Not wrong, but this is a different topic/objection than the GP's 'being locked into Apple's ecosystem'.
And as the Wikipedia article for HEIC shows, there's plenty of support for the format, even in open source OSes.
* https://en.wikipedia.org/wiki/High_Efficiency_Image_File_For...
As far as I know, that's only support for the container format. You can't actually decode HEIC without also installing libde265, which you are supposed to have a license for. I'm not even sure how you'd go about getting an individual license.
> You can't actually decode HEIC without also installing libde265, which you are supposed to have a license for. I'm not even sure how you'd go about getting an individual license.
Debian doesn't seem to have a problem with it:
> Just as there is a clear winner for video - av1 - there seems to be nothing in the way of "this is clearly the future, at least for the next few years" when it comes to encoding images.
Say what? A random scan across the internet will reveal more videos in MP4 and H.264 format than av1. Perhaps streaming services have switched, but that is not what regular consumers usually use to make and store movies.
New compressed media formats always travel a decade-long path from either (1) obscurity → contender → universal support or (2) obscurity → contender → forgotten curiosity. AV1 is on one path, WebP is on another.
WebP remains fairly esoteric after 15 years, has always been a solution in search of a problem, and isn’t even universally supported in products by its owner.
AV1 was created and is backed by many companies via a non-profit industry consortium, solves real problems, and its momentum continues to grow. https://bitmovin.com/blog/av1-playback-support/
Funnily enough, JPEG2000-support was eventually removed everywhere.
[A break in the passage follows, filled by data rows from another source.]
@[simp] theorem State.eraseKeys_pending (lo hi : Nat) : (s.eraseKeys lo hi).pending = s.pending := rfl
@[simp] theorem State.eraseKeys_uptime (lo hi : Nat) : (s.eraseKeys lo hi).uptime = s.uptime := rfl
@[simp] theorem State.eraseKeys_ft (lo hi : Nat) : (s.eraseKeys lo hi).ft = s.ft := rfl
@[simp] theorem State.eraseKeys_windows (lo hi : Nat) : (s.eraseKeys lo hi).windows = s.windows := rfl
@[simp] theorem State.eraseKeys_works (lo hi : Nat) : (s.eraseKeys lo hi).works = s.works := rfl
@[simp] theorem State.eraseKeys_nextPid (lo hi : Nat) : (s.eraseKeys lo hi).nextPid = s.nextPid := rfl
@[simp] theorem State.eraseKeys_freeCount (lo hi : Nat) : (s.eraseKeys lo hi).freeCount = s.freeCount := rfl
@[simp] theorem State.eraseKeys_jobs (lo hi : Nat) : (s.eraseKeys lo hi).jobs = s.jobs := rfl
@[simp] theorem State.eraseKeys_tensors (lo hi : Nat) : (s.eraseKeys lo hi).tensors = s.tensors := rfl
@[simp] theorem State.eraseKeys_shards (lo hi : Nat) : (s.eraseKeys lo hi).shards = s.shards := rfl
@[simp] theorem State.eraseKeys_mem (lo hi : Nat) : (s.eraseKeys lo hi).mem = s.mem := rfl
@[simp] theorem State.eraseKeys_stores (lo hi : Nat) : (s.eraseKeys lo hi).stores = .erase lo hi :: s.stores := rfl
@[simp] theorem State.eraseKeys_hostMem (lo hi : Nat) : (s.eraseKeys lo hi).hostMem = s.hostMem := rfl
@[simp] theorem State.eraseKeys_pageMap (lo hi : Nat) : (s.eraseKeys lo hi).pageMap = s.pageMap := rfl
@[simp] theorem State.eraseKeys_moves (lo hi : Nat) : (s.eraseKeys lo hi).moves = s.moves := rfl
@[simp] theorem State.eraseKeys_deferred (lo hi : Nat) : (s.eraseKeys lo hi).deferred = s.deferred := rfl
@[simp] theorem State.eraseKeys_staged (lo hi : Nat) : (s.eraseKeys lo hi).staged = s.staged := rfl
@[simp] theorem State.eraseKeys_access (lo hi : Nat) : (s.eraseKeys lo hi).access = s.access := rfl
@[simp] theorem State.eraseKeys_memErr (lo hi : Nat) : (s.eraseKeys lo hi).memErr = s.memErr := rfl
@[simp] theorem State.eraseKeys_itemMaps (lo hi : Nat) : (s.eraseKeys lo hi).itemMaps = s.itemMaps := rfl
@[simp] theorem State.eraseKeys_threads (lo hi : Nat) : (s.eraseKeys lo hi).threads = s.threads := rfl
@[simp] theorem State.eraseKeys_weights (lo hi : Nat) : (s.eraseKeys lo hi).weights = s.weights := rfl
@[simp] theorem State.eraseKeys_gathered (lo hi : Nat) : (s.eraseKeys lo hi).gathered = s.gathered := rfl
@[simp] theorem State.eraseKeys_fetched (lo hi : Nat) : (s.eraseKeys lo hi).fetched = s.fetched := rfl
@[simp] theorem State.eraseKeys_remotes (lo hi : Nat) : (s.eraseKeys lo hi).remotes = s.remotes := rfl
@[simp] theorem State.eraseKeys_nextTag (lo hi : Nat) : (s.eraseKeys lo hi).nextTag = s.nextTag := rfl
@[simp] theorem State.eraseKeys_lastData (lo hi : Nat) : (s.eraseKeys lo hi).lastData = s.lastData := rfl
@[simp] theorem State.eraseKeys_colls (lo hi : Nat) : (s.eraseKeys lo hi).colls = s.colls := rfl
@[simp] theorem State.eraseKeys_buckets (lo hi : Nat) : (s.eraseKeys lo hi).buckets = s.buckets := rfl
@[simp] theorem State.eraseKeys_rowan (lo hi : Nat) : (s.eraseKeys lo hi).rowan = s.rowan := rfl
@[simp] theorem State.eraseKeys_rowanEarly (lo hi : Nat) : (s.eraseKeys lo hi).rowanEarly = s.rowanEarly := rfl
@[simp] theorem State.eraseKeys_tagUses (lo hi : Nat) : (s.eraseKeys lo hi).tagUses = s.tagUses := rfl
@[simp] theorem State.eraseKeys_binds (lo hi : Nat) : (s.eraseKeys lo hi).binds = s.binds := rfl
@[simp] theorem State.eraseKeys_bindSent (lo hi : Nat) : (s.eraseKeys lo hi).bindSent = s.bindSent := rfl
@[simp] theorem State.eraseKeys_vcMarks (lo hi : Nat) : (s.eraseKeys lo hi).vcMarks = s.vcMarks := rfl
@[simp] theorem State.eraseKeys_ramps (lo hi : Nat) : (s.eraseKeys lo hi).ramps = s.ramps := rfl
@[simp] theorem State.eraseKeys_links (lo hi : Nat) : (s.eraseKeys lo hi).links = s.links := rfl
@[simp] theorem State.eraseKeys_ports (lo hi : Nat) : (s.eraseKeys lo hi).ports = s.ports := rfl
@[simp] theorem State.eraseKeys_fabric (lo hi : Nat) : (s.eraseKeys lo hi).fabric = s.fabric := rfl
@[simp] theorem State.eraseKeys_delivered (lo hi : Nat) : (s.eraseKeys lo hi).delivered = s.delivered := rfl
@[simp] theorem State.eraseKeys_rel (lo hi : Nat) : (s.eraseKeys lo hi).rel = s.rel := rfl
@[simp] theorem State.eraseKeys_power (lo hi : Nat) : (s.eraseKeys lo hi).power = s.power := rfl
@[simp] theorem State.eraseKeys_boot (lo hi : Nat) : (s.eraseKeys lo hi).boot = s.boot := rfl
@[simp] theorem State.eraseKeys_sec (lo hi : Nat) : (s.eraseKeys lo hi).sec = s.sec := rfl
@[simp] theorem State.eraseKeys_cxl (lo hi : Nat) : (s.eraseKeys lo hi).cxl = s.cxl := rfl
@[simp] theorem State.eraseKeys_site (lo hi : Nat) : (s.eraseKeys lo hi).site = s.site := rfl

@[simp] theorem State.log_pending (r : LogRec) : (s.log r).pending = s.pending := rfl
@[simp] theorem State.log_uptime (r : LogRec) : (s.log r).uptime = s.uptime := rfl
@[simp] theorem State.log_ft (r : LogRec) : (s.log r).ft = s.ft := rfl
@[simp] theorem State.log_windows (r : LogRec) : (s.log r).windows = s.windows := rfl
@[simp] theorem State.log_works (r : LogRec) : (s.log r).works = s.works := rfl
@[simp] theorem State.log_nextPid (r : LogRec) : (s.log r).nextPid = s.nextPid := rfl
@[simp] theorem State.log_freeCount (r : LogRec) : (s.log r).freeCount = s.freeCount := rfl
@[simp] theorem State.log_jobs (r : LogRec) : (s.log r).jobs = s.jobs := rfl
@[simp] theorem State.log_tensors (r : LogRec) : (s.log r).tensors = s.tensors := rfl
@[simp] theorem State.log_shards (r : LogRec) : (s.log r).shards = s.shards := rfl
@[simp] theorem State.log_mem (r : LogRec) : (s.log r).mem = s.mem := rfl
@[simp] theorem State.log_stores (r : LogRec) : (s.log r).stores = s.stores := rfl
@[simp] theorem State.log_hostMem (r : LogRec) : (s.log r).hostMem = s.hostMem := rfl
@[simp] theorem State.log_pageMap (r : LogRec) : (s.log r).pageMap = s.pageMap := rfl
@[simp] theorem State.log_moves (r : LogRec) : (s.log r).moves = s.moves := rfl
@[simp] theorem State.log_deferred (r : LogRec) : (s.log r).deferred = s.deferred := rfl
@[simp] theorem State.log_staged (r : LogRec) : (s.log r).staged = s.staged := rfl
@[simp] theorem State.log_access (r : LogRec) : (s.log r).access = s.access := rfl
@[simp] theorem State.log_memErr (r : LogRec) : (s.log r).memErr = s.memErr.push { r with ft := s.ftNow } := rfl
@[simp] theorem State.log_itemMaps (r : LogRec) : (s.log r).itemMaps = s.itemMaps := rfl
@[simp] theorem State.log_threads (r : LogRec) : (s.log r).threads = s.threads := rfl
@[simp] theorem State.log_weights (r : LogRec) : (s.log r).weights = s.weights := rfl
@[simp] theorem State.log_gathered (r : LogRec) : (s.log r).gathered = s.gathered := rfl
@[simp] theorem State.log_fetched (r : LogRec) : (s.log r).fetched = s.fetched := rfl
@[simp] theorem State.log_remotes (r : LogRec) : (s.log r).remotes = s.remotes := rfl
@[simp] theorem State.log_nextTag (r : LogRec) : (s.log r).nextTag = s.nextTag := rfl
@[simp] theorem State.log_lastData (r : LogRec) : (s.log r).lastData = s.lastData := rfl
@[simp] theorem State.log_colls (r : LogRec) : (s.log r).colls = s.colls := rfl
@[simp] theorem State.log_buckets (r : LogRec) : (s.log r).buckets = s.buckets := rfl
@[simp] theorem State.log_rowan (r : LogRec) : (s.log r).rowan = s.rowan := rfl
@[simp] theorem State.log_rowanEarly (r : LogRec) : (s.log r).rowanEarly = s.rowanEarly := rfl
@[simp] theorem State.log_tagUses (r : LogRec) : (s.log r).tagUses = s.tagUses := rfl
@[simp] theorem State.log_binds (r : LogRec) : (s.log r).binds = s.binds := rfl
@[simp] theorem State.log_bindSent (r : LogRec) : (s.log r).bindSent = s.bindSent := rfl
@[simp] theorem State.log_vcMarks (r : LogRec) : (s.log r).vcMarks = s.vcMarks := rfl
@[simp] theorem State.log_ramps (r : LogRec) : (s.log r).ramps = s.ramps := rfl
@[simp] theorem State.log_links (r : LogRec) : (s.log r).links = s.links := rfl
@[simp] theorem State.log_ports (r : LogRec) : (s.log r).ports = s.ports := rfl
@[simp] theorem State.log_fabric (r : LogRec) : (s.log r).fabric = s.fabric := rfl
@[simp] theorem State.log_delivered (r : LogRec) : (s.log r).delivered = s.delivered := rfl
@[simp] theorem State.log_rel (r : LogRec) : (s.log r).rel = s.rel := rfl
@[simp] theorem State.log_power (r : LogRec) : (s.log r).power = s.power := rfl
@[simp] theorem State.log_boot (r : LogRec) : (s.log r).boot = s.boot := rfl
@[simp] theorem State.log_sec (r : LogRec) : (s.log r).sec = s.sec := rfl
@[simp] theorem State.log_cxl (r : LogRec) : (s.log r).cxl = s.cxl := rfl
@[simp] theorem State.log_site (r : LogRec) : (s.log r).site = s.site := rfl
I assume the only reason this didn't happen with WebP as well is Google pushing and keeping it in Chrome.
AV1 is on the path to universal support and WebP is on the path to obscurity.
Apple CPUs have AV1 support in hardware.
Only support for decoding and from A17 Pro and M3 onwards, I believe? Going to be a few years before that's commonly available (he says from the work M1 Pro.)
[edit: clarify that it's decoding only]
I think you're arguing the same point—that there's plenty of support and it's arguably growing.
Yeah, I think I only just found out about av1 a few weeks ago with a video file that wouldn't play. Thought it was corrupted at first it's been so long since I saw something like that.
And H.264 is about to be patent free this year in many places.
I suspect there are even more H.265 than av1.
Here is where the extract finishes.